----- MATERIAL FOR THIS TASK

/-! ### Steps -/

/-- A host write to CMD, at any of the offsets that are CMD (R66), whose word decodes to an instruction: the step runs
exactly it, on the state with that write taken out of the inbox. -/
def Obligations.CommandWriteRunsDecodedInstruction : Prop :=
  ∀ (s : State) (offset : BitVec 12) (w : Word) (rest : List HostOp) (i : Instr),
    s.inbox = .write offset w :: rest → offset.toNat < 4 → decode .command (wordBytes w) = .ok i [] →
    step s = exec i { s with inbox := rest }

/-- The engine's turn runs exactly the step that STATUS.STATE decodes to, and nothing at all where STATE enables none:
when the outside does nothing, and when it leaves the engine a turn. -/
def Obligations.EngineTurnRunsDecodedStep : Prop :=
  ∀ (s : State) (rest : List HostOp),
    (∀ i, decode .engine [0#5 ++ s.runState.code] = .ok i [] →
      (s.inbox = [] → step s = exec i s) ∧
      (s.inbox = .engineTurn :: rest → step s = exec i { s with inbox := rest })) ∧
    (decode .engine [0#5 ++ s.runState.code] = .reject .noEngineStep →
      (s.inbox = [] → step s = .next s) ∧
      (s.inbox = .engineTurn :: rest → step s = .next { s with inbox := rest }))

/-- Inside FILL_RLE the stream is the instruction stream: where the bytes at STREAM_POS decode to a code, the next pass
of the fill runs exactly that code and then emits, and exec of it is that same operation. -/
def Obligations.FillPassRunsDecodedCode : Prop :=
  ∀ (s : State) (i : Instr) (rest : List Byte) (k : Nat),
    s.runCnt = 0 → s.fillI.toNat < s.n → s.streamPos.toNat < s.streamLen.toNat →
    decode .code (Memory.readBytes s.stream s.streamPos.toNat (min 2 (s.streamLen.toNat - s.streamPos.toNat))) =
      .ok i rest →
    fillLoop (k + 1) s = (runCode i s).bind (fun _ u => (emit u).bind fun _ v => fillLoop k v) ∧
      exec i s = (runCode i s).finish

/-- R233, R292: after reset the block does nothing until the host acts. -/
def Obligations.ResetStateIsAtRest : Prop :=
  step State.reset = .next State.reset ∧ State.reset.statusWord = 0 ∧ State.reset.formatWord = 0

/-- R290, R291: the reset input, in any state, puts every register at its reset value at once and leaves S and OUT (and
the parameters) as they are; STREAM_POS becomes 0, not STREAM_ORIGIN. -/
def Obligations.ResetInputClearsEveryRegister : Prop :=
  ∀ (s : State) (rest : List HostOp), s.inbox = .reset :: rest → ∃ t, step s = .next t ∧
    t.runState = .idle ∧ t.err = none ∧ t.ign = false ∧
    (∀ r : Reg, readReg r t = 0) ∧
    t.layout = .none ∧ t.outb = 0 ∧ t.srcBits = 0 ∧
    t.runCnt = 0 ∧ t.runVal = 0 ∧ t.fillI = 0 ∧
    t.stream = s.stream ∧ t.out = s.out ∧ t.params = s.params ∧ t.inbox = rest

----------

The records above are to be printed out again exactly, without omission.

#### [PROBLEM SOLUTION]
/-! ### Steps -/

/-- A host write to CMD, at any of the offsets that are CMD (R66), whose word decodes to an instruction: the step runs
exactly it, on the state with that write taken out of the inbox. -/
def Obligations.CommandWriteRunsDecodedInstruction : Prop :=
  ∀ (s : State) (offset : BitVec 12) (w : Word) (rest : List HostOp) (i : Instr),
    s.inbox = .write offset w :: rest → offset.toNat < 4 → decode .command (wordBytes w) = .ok i [] →
    step s = exec i { s with inbox := rest }

/-- The engine's turn runs exactly the step that STATUS.STATE decodes to, and nothing at all where STATE enables none:
when the outside does nothing, and when it leaves the engine a turn. -/
def Obligations.EngineTurnRunsDecodedStep : Prop :=
  ∀ (s : State) (rest : List HostOp),
    (∀ i, decode .engine [0#5 ++ s.runState.code] = .ok i [] →
      (s.inbox = [] → step s = exec i s) ∧
      (s.inbox = .engineTurn :: rest → step s = exec i { s with inbox := rest })) ∧
    (decode .engine [0#5 ++ s.runState.code] = .reject .noEngineStep →
      (s.inbox = [] → step s = .next s) ∧
      (s.inbox = .engineTurn :: rest → step s = .next { s with inbox := rest }))

/-- Inside FILL_RLE the stream is the instruction stream: where the bytes at STREAM_POS decode to a code, the next pass
of the fill runs exactly that code and then emits, and exec of it is that same operation. -/
def Obligations.FillPassRunsDecodedCode : Prop :=
  ∀ (s : State) (i : Instr) (rest : List Byte) (k : Nat),
    s.runCnt = 0 → s.fillI.toNat < s.n → s.streamPos.toNat < s.streamLen.toNat →
    decode .code (Memory.readBytes s.stream s.streamPos.toNat (min 2 (s.streamLen.toNat - s.streamPos.toNat))) =
      .ok i rest →
    fillLoop (k + 1) s = (runCode i s).bind (fun _ u => (emit u).bind fun _ v => fillLoop k v) ∧
      exec i s = (runCode i s).finish

/-- R233, R292: after reset the block does nothing until the host acts. -/
def Obligations.ResetStateIsAtRest : Prop :=
  step State.reset = .next State.reset ∧ State.reset.statusWord = 0 ∧ State.reset.formatWord = 0

/-- R290, R291: the reset input, in any state, puts every register at its reset value at once and leaves S and OUT (and
the parameters) as they are; STREAM_POS becomes 0, not STREAM_ORIGIN. -/
def Obligations.ResetInputClearsEveryRegister : Prop :=
  ∀ (s : State) (rest : List HostOp), s.inbox = .reset :: rest → ∃ t, step s = .next t ∧
    t.runState = .idle ∧ t.err = none ∧ t.ign = false ∧
    (∀ r : Reg, readReg r t = 0) ∧
    t.layout = .none ∧ t.outb = 0 ∧ t.srcBits = 0 ∧
    t.runCnt = 0 ∧ t.runVal = 0 ∧ t.fillI = 0 ∧
    t.stream = s.stream ∧ t.out = s.out ∧ t.params = s.params ∧ t.inbox = rest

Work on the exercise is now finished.